Tom Vanallemeersch
Data-driven Machine Translation using Semantic Tree Alignment
This dissertation deals with the improvement of systems for machine translation (MT) using semantic information. Such information tends to remain constant during translation, while the syntactic structure of sentences often changes, as a result of linguistic necessities or translators' choices. These changes make it difficult to derive syntactic rules automatically when building a statistical MT system (a type of data-driven system) using a substantial amount of sentences and their translation. For instance, the verb in a subordinaute clause must be moved after the direct object when translating from English to Dutch. Another example relates to the verb like: when translating it to bevallen ('please') in Dutch, the direct object becomes the subject. Constructing a syntax-based statistical MT system involves the automated alignment of words, the creation of a phrase table with the translation of words and word groups, and the derivation of translation rules based on syntactic trees produced by a parser.
In this dissertation, we investigate whether a semantic analysis of sentences and their translation facilitates the creation of translation rules and improves the quality of rules. We focus on shallow semantics, in the form of predicates and roles, and experiment with a four-step approach which requires a minimum amount of manual intervention. The first step consists of enriching parse trees with predicate and role labels. As tools which perform such labeling are scarce, we design a method which supports the creation of a new tool on the basis of semantic information in another language. This method makes use of word alignment and creates mappings between syntax and semantics. The second step consists of aligning parse trees via semantic labels. The third step consists of deriving translation rules based on semantic alignment. The final step extends a statistical MT system with semantic translation rules.

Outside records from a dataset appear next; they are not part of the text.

/-- A word that issues one long-latency operation: of the execution class (`execClass`), or of the memory class. -/
def LongOutcome (i : Instr) (s : State) (c : Ctx) (execClass : Bool) (dests : List Dest) (vals : List Nat)
    (ps fl : Nat → BitVec 16) : Prop :=
  ∃ c', exec i s = .next c'.advance ∧ Executed s c'.advance c c' ∧ LongResult c c' execClass dests vals ps fl

/-- What a word that draws words of the generator and then issues one long-latency operation of the execution class leaves
(R26, R269). -/
structure DrawResult (c c' : Ctx) (ws : Nat → List (Nat × Word)) (dests : List Dest) (vals : List Nat)
    (fl : Nat → BitVec 16) : Prop where
  regs  : Regs c c' ws
  flags : Flags c c' fl
  ops   : ∃ o, c'.p.pend = joined c o (PendOp.mk' c true dests vals) ∧ opShape c o = opShape c c.p.pend
  rest  : c' = { c with
            s := c.s.bump, p := { c.p with pend := c'.p.pend },
            r := { c.r with ov := { c.r.ov with v := c'.r.ov.v, fp := c'.r.ov.fp, marks := c'.r.ov.marks } } }

/-- A word that draws and issues one long-latency operation. -/
def DrawOutcome (i : Instr) (s : State) (c : Ctx) (ws : Nat → List (Nat × Word)) (dests : List Dest) (vals : List Nat)
    (fl : Nat → BitVec 16) : Prop :=
  ∃ c', exec i s = .next c'.advance ∧ Executed s c'.advance c c' ∧ DrawResult c c' ws dests vals fl

/-- What a limb form leaves: one long-latency operation of the execution class, and for each integer of `fs` its flags C
and V (R194, R202). -/
structure LimbResult (c c' : Ctx) (dests : List Dest) (vals : List Nat) (fs : List (Nat × Bool × Bool)) : Prop where
  rest : c' = { c with
            s := { c.s with keys := c.s.keys + 1 + fs.length },
            p := { c.p with pend := joined c c.p.pend (PendOp.mk' c true dests vals) },
            r := { c.r with ov := { c.r.ov with
              marks := c'.r.ov.marks,
              pw := c.r.ov.pw ++ fs.zipIdx.map (fun e => (maskOf (c.limbsOf e.1.1), c.s.keys + 1 + e.2,
                PItem.limbFlags (BitVec.ofNat 64 (3 * 2 ^ (2 * e.1.1)))
                  (BitVec.ofNat 64 ((e.1.2.1.toNat + 2 * e.1.2.2.toNat) * 2 ^ (2 * e.1.1))))) } } }

/-- A limb form. -/
def LimbOutcome (i : Instr) (s : State) (c : Ctx) (dests : List Dest) (vals : List Nat) (fs : List (Nat × Bool × Bool)) : Prop :=
  ∃ c', exec i s = .next c'.advance ∧ Executed s c'.advance c c' ∧ LimbResult c c' dests vals fs

/-- What binding and releasing leave: LIMB_CTL is `x`, and every limb flag is clear (R194, R195). -/
structure BindResult (c c' : Ctx) (x : Word) : Prop where
  rest : c' = { c with
            s := { c.s with keys := c.s.keys + 2 },
            r := { c.r with ov := { c.r.ov with
              marks := c'.r.ov.marks,
              pw := c.r.ov.pw ++ [(maskOf c.act, c.s.keys, .limbCtl x),
                (maskOf c.act, c.s.keys + 1, .limbFlags (BitVec.allOnes 64) 0)] } } }

/-- A binding, or its release. -/
def BindOutcome (i : Instr) (s : State) (c : Ctx) (x : Word) : Prop :=
  ∃ c', exec i s = .next c'.advance ∧ Executed s c'.advance c c' ∧ BindResult c c' x

/-- What a control transfer leaves: active lane `l` goes to `tgt l` when its run commits, has received the writes `ws l`,
and stands at window base `wb l`. -/
structure JumpResult (c c' : Ctx) (ws : Nat → List (Nat × Word)) (tgt : Nat → Option Nat) (wb : Nat → Nat) : Prop where
  regs  : ∀ k, c'.atKey k = if k % 64 ∈ c.act then written c (k % 64) (ws (k % 64)) k (c.atKey k) else c.atKey k
  taken : ∀ l, Map.find c'.r.taken l = if l ∈ c.act ∧ (tgt l).isSome then tgt l else Map.find c.r.taken l
  bases : ∀ l, c'.wbOf l = if l ∈ c.act then wb l else c.wbOf l
  ops   : opShape c c'.p.pend = opShape c c.p.pend
  rest  : c' = { c with
            p := { c.p with pend := c'.p.pend },
            r := { c.r with taken := c'.r.taken, ov := { c.r.ov with
              v := c'.r.ov.v, wb := c'.r.ov.wb, marks := c'.r.ov.marks } } }

/-- A control transfer. -/
def JumpOutcome (i : Instr) (s : State) (c : Ctx) (ws : Nat → List (Nat × Word)) (tgt : Nat → Option Nat) (wb : Nat → Nat) : Prop :=
  ∃ c', exec i s = .next c'.advance ∧ Executed s c'.advance c c' ∧ JumpResult c c' ws tgt wb

/-- A word that makes one party-wide write. -/
def WideOutcome (i : Instr) (s : State) (c : Ctx) (x : PItem) (fl : Nat → BitVec 16) : Prop :=
  ∃ c', exec i s = .next c'.advance ∧ Executed s c'.advance c c' ∧ WideResult c c' x fl

/-- A word that leaves effects to be sent at the commit of its run. -/
def EffOutcome (i : Instr) (s : State) (c : Ctx) (es : List Eff) : Prop :=
  ∃ c', exec i s = .next c'.advance ∧ Executed s c'.advance c c' ∧ EffResult c c' es

/-- Effects to be sent when the run commits, and operations of the memory class whose results are awaited (R26, R28). -/
structure SendResult (c c' : Ctx) (es : List Eff) (ops : List PendOp) : Prop where
  rest : c' = { c with
            s := { c.s with keys := c.s.keys + ops.length },
            p := { c.p with pend := ops.foldl (joined c) c.p.pend },
            r := { c.r with
              eff := c.r.eff ++ es, live := c'.r.live, ov := { c.r.ov with marks := c'.r.ov.marks } } }

/-- A word that leaves effects and awaits results. -/
def SendOutcome (i : Instr) (s : State) (c : Ctx) (es : List Eff) (ops : List PendOp) : Prop :=
  ∃ c', exec i s = .next c'.advance ∧ Executed s c'.advance c c' ∧ SendResult c c' es ops

/-- A word that changes nothing but the place of its run. -/
def PlainOutcome (i : Instr) (s : State) (c : Ctx) : Prop := EffOutcome i s c []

We implemented our four-step approach in order to evaluate it. The results indicate that enriching parse trees with semantic predicate and role labels leads to more precise tree alignment results, and that combining a phrase table with semantic translation rules helps in improving translation quality. While we perform tests on the language pair English-to-Dutch, our approach is sufficiently generic for tests on other language pairs and for contexts other than MT. For instance, it can be applied for detecting specific structures in aligned parse trees in the context of translation studies.